(About this task) Below are some entries. Repeat exactly the lines from the one with "e).scheme = r.scheme := rfl" through the one with "e).ckOk = r.ckOk := rfl", and only those.
BEGIN Material for this task
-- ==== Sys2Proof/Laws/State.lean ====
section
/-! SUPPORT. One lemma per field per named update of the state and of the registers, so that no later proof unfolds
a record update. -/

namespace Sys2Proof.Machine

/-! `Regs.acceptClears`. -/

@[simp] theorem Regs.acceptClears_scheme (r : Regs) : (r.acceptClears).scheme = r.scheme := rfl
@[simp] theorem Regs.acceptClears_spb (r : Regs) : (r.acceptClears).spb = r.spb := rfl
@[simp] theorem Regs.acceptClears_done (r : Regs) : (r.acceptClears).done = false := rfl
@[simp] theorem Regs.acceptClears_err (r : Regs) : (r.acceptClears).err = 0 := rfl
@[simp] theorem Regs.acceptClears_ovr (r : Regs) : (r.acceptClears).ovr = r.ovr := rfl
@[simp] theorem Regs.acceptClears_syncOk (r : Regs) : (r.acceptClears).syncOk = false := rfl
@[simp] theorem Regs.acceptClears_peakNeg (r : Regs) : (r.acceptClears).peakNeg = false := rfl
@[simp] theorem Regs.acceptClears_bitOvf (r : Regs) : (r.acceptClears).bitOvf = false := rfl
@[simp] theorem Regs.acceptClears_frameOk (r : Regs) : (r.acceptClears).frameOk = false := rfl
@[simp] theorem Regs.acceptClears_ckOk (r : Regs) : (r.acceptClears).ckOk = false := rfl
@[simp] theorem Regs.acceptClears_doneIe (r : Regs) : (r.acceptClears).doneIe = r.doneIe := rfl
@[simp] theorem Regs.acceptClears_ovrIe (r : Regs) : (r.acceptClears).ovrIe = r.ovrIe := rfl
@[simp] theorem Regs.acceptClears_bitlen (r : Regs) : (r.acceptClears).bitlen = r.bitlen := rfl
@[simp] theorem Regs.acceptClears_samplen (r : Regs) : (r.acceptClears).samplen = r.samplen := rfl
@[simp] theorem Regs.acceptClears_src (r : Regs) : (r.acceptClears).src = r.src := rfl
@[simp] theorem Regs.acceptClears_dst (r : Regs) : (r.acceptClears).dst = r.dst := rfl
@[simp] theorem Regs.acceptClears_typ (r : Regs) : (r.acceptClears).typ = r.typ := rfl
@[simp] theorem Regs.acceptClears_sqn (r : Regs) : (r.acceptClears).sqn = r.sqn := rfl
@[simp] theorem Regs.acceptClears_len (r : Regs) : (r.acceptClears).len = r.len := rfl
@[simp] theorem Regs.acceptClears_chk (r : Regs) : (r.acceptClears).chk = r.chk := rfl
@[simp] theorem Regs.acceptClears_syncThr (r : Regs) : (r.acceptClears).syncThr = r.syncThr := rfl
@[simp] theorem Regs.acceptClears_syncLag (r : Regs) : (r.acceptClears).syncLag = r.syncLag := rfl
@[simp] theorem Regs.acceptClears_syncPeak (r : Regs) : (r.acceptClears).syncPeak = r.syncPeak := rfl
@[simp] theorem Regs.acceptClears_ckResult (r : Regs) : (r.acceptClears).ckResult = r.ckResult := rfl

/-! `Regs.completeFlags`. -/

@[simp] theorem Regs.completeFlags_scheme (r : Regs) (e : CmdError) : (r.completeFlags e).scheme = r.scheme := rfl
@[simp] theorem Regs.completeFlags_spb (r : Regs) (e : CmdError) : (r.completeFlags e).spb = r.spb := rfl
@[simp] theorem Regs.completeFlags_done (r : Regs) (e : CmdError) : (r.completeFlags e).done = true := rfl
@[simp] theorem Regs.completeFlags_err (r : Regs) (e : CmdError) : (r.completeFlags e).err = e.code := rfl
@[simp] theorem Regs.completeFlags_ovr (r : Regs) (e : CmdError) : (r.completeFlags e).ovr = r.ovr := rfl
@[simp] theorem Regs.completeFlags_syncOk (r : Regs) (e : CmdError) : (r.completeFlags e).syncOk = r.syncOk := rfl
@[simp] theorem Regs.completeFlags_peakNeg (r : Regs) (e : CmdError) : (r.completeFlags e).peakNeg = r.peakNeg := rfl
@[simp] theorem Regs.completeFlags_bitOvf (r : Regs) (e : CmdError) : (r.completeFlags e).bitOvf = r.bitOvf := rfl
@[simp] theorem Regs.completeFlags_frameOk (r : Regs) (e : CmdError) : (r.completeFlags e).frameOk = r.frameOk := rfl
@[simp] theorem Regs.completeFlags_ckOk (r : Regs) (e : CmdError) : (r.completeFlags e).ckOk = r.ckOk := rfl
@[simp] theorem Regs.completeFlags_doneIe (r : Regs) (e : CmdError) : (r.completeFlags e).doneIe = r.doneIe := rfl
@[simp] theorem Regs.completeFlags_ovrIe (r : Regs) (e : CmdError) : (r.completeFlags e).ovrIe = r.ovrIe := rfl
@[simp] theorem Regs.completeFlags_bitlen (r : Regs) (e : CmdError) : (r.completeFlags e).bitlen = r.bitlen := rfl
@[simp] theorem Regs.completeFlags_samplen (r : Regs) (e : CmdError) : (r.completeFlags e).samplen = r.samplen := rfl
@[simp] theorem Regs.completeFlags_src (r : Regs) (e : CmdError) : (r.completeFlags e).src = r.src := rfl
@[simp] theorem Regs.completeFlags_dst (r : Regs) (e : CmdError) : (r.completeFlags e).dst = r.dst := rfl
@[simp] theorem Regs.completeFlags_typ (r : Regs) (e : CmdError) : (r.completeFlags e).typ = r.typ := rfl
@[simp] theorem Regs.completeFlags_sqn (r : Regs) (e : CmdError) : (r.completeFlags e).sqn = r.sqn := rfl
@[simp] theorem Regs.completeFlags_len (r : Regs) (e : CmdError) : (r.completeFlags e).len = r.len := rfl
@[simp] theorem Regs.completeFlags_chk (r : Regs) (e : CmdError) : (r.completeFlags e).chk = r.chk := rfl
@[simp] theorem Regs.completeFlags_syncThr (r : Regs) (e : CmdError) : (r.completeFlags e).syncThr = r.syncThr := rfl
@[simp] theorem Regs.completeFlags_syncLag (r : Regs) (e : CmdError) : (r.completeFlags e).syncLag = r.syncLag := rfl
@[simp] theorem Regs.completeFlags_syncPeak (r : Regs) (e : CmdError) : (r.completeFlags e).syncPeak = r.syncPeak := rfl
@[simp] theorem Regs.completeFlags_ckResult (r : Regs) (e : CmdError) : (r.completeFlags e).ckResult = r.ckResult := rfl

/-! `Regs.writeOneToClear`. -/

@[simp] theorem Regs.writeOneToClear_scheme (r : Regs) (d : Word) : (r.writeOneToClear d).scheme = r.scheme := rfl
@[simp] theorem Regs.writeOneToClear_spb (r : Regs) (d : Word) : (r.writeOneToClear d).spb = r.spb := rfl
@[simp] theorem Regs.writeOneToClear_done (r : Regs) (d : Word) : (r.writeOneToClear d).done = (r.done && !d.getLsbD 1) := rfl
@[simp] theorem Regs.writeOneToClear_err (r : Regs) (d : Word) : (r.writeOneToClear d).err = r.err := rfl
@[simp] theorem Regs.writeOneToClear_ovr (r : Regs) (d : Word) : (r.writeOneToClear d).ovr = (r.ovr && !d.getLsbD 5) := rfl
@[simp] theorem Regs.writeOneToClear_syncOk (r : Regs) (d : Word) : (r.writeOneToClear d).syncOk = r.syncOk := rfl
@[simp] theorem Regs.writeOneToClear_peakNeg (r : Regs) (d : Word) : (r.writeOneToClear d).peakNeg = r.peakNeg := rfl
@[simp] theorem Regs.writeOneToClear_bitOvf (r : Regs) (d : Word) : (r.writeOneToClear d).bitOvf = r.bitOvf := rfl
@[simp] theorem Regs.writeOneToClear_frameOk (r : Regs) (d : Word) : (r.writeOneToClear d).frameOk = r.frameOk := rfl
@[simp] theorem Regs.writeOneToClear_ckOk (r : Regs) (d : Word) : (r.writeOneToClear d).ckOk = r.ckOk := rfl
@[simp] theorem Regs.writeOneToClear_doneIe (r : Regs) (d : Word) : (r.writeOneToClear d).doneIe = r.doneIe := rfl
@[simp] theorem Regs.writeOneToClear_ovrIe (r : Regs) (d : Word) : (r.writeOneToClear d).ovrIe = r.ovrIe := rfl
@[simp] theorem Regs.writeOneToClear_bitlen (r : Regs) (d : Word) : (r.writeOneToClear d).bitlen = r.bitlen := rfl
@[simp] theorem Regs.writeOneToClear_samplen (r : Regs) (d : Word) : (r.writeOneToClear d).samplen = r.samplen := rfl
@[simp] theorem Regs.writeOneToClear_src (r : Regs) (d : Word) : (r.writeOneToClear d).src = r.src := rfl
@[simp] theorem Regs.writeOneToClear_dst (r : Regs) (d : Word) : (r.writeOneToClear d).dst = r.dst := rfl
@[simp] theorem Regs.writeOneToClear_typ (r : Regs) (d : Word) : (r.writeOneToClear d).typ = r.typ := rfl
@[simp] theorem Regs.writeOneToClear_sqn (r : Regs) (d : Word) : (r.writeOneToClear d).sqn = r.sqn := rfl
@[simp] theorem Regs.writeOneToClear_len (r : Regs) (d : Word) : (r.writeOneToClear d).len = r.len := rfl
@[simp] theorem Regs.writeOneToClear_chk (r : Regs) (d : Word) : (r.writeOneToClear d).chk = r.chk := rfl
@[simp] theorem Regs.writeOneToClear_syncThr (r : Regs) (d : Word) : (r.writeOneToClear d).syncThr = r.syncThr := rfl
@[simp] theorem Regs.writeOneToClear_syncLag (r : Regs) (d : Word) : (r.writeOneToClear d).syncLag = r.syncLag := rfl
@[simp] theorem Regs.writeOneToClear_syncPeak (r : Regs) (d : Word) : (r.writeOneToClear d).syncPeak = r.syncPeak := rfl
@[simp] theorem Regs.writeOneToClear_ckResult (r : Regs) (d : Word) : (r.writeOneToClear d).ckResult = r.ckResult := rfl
END Material for this task
(Response area)
@[simp] theorem Regs.completeFlags_scheme (r : Regs) (e : CmdError) : (r.completeFlags e).scheme = r.scheme := rfl
@[simp] theorem Regs.completeFlags_spb (r : Regs) (e : CmdError) : (r.completeFlags e).spb = r.spb := rfl
@[simp] theorem Regs.completeFlags_done (r : Regs) (e : CmdError) : (r.completeFlags e).done = true := rfl
@[simp] theorem Regs.completeFlags_err (r : Regs) (e : CmdError) : (r.completeFlags e).err = e.code := rfl
@[simp] theorem Regs.completeFlags_ovr (r : Regs) (e : CmdError) : (r.completeFlags e).ovr = r.ovr := rfl
@[simp] theorem Regs.completeFlags_syncOk (r : Regs) (e : CmdError) : (r.completeFlags e).syncOk = r.syncOk := rfl
@[simp] theorem Regs.completeFlags_peakNeg (r : Regs) (e : CmdError) : (r.completeFlags e).peakNeg = r.peakNeg := rfl
@[simp] theorem Regs.completeFlags_bitOvf (r : Regs) (e : CmdError) : (r.completeFlags e).bitOvf = r.bitOvf := rfl
@[simp] theorem Regs.completeFlags_frameOk (r : Regs) (e : CmdError) : (r.completeFlags e).frameOk = r.frameOk := rfl
@[simp] theorem Regs.completeFlags_ckOk (r : Regs) (e : CmdError) : (r.completeFlags e).ckOk = r.ckOk := rfl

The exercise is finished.